Variable Interference in Programs

Finally: we want to assign each variable in a program to a specific register. Generally, each register can only store one variable at a time. Thus, variables that are live at the same time in the program cannot be stored in the same register. To represent this, we can construct a variable interference graph: if two variables are live at the same time, they “interfere” and must be placed on different registers (i.e., they need to be colored differently). If two variables don’t interfere at all in the course of program execution, we can make more efficient use of our registers by putting the second variable on the same register as the first, once the first is no longer live. Once we construct this interference graph, we can simply run our graph coloring algorithm on it to match registers to variables!

Constructing the Interference Graph

Interference Graph Construction: Example Walkthrough

Consider the following program: p = [Read 0, Read 1, Write 0, Read 2, Read 3, Write 1, Write 2, Write 3]. This is the first program you are tested on.

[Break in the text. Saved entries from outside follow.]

-- ==== Sys2Proof/Machine/Limits.lean ====
section
/-!
DEFINITION. The fixed numbers of the part. Times are in milliseconds unless the name says otherwise.
-/

namespace Sys2Proof.Machine

/-- R64: the largest component, sum and credit. -/
def maxVolume : Nat := 4294967295

/-- R63: the most vehicle records. -/
def maxVehicles : Nat := 320

/-- R125: places in an urgent transmit queue. -/
def urgentSize : Nat := 8

/-- R125: places in a routine transmit queue. -/
def routineSize : Nat := 32

/-- R125: places in a receive FIFO. -/
def fifoSize : Nat := 16

/-- R130: routine entries kept free of refresh and relay entries. -/
def admissionMargin : Nat := 8

/-- R172: places in the event queue. -/
def eventQueueSize : Nat := 32

/-- R162: the largest events-lost count. -/
def maxEventsLost : Nat := 65535

/-- R2: the lift timeout. -/
def liftTimeoutMs : Nat := 120000

/-- R2: the hold queue wait limit. -/
def queueWaitMs : Nat := 5000

/-- R2: the maximum dispense duration. -/
def durationMs : Nat := 1800000

/-- R2: the service lamp period. -/
def serviceLampMs : Nat := 5000

/-- R2: the late volume, in cL, above which a leak is reported. -/
def leakThreshold : Nat := 50

/-- R29: the flow window. -/
def flowWindowMs : Nat := 250

/-- R33: the limit of the two window counts. -/
def windowLimit : Nat := 32767

/-- R34: the phase-error run that raises METER_FAULT. -/
def errorRunLimit : Nat := 4

/-- R38: the reverse total, in cL, above which METER_REVERSE is raised. -/
def reverseLimit : Nat := 200

/-- R40: the invalid run that sets fallback. -/
def invalidRunLimit : Nat := 120

/-- R39: the valid probe readings, in tenths of a degree. -/
def probeLow : Int := -200

/-- R39. -/
def probeHigh : Int := 700

/-- R40: the temperature used in fallback, in tenths of a degree. -/
def fallbackTemp : Int := 150

/-- R47: the tag watch timer. -/
def tagWatchMs : Nat := 2000

/-- R50: the gap timer. -/
def tagGapMs : Nat := 10

/-- R60: the lamp command timer. -/
def lampMs : Nat := 15

/-- R50, R86, R150: the largest engine hours, in tenths. -/
def maxHours : Nat := 99999999

/-- Section 5.5: the jump limit, in tenths of an hour. -/
def jumpLimit : Nat := 2000

/-- Section 5.5: the confirmation band, in tenths of an hour. -/
def confirmBand : Nat := 10

/-- R118: the age, in seconds, at which an own entry is announced again. -/
def refreshAge : Nat := 20

/-- R121: the age, in seconds, at which a peer entry expires. -/
def expiryAge : Nat := 60

/-- R69: the least distance, in seconds, between two TABLE_FULL events. -/
def tableFullGap : Nat := 60

/-- R137: the transmit failure limit. -/
def failLimit : Nat := 16

/-- R137: the recovery timer. -/
def recoveryMs : Nat := 10000

/-- R141: the stall timer. -/
def stallMs : Nat := 30000

/-- R160: vehicle steps between two tank steps of the walker. -/
def walkerVehicleSteps : Nat := 16

/-- R161: tank steps of a fast pass. -/
def fastPassTanks : Nat := 4

/-- R94: the largest delivery, in cL. -/
def maxDelivery : Nat := 200000000

/-- R62, R71, R86, R91, R95: the largest shift, generation, period and gauge count. -/
def maxNumber : Nat := 65535

/-- The vehicle numbers 0 and 65,535 do not name vehicles. -/
def namesVehicle (v : Nat) : Bool := v != 0 && v != 65535

end Sys2Proof.Machine
end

  1. Initialize new NodeGraph of size 4 (as there are 4 unique variables, {0, 1, 2, 3}).
  2. Construct reverse_p = [Write 3, Write 2, Write 1, Read 3, Read 2, Write 0, Read 1, Read 0].
  3. Initialize an empty set live.
  4. Go through each instruction in reverse_p:
    • Write 3: add 3 to live. There are no other live variables yet so do nothing.
    • Write 2: add 2 to live. 3 is also live, so add an edge between (2,3).
    • Write 1: add 1 to live. 2,3 are also live, so add an edge between (1,2) and (1,3).
    • Read 3: remove 3 from live. No new edges to create.
    • Read 2: remove 2 from live. No new edges to create.
    • Write 0: add 0 to live. 1 is also still live, so add an edge between (0,1).
    • Read 1: remove 1 from live. No new edges to create.
    • Read 0: remove 0 from live. No new edges to create.
  5. Return your graph!
  6. Draw the graph out for yourself to see that this can be optimally colored using only 3 colors (i.e., registers).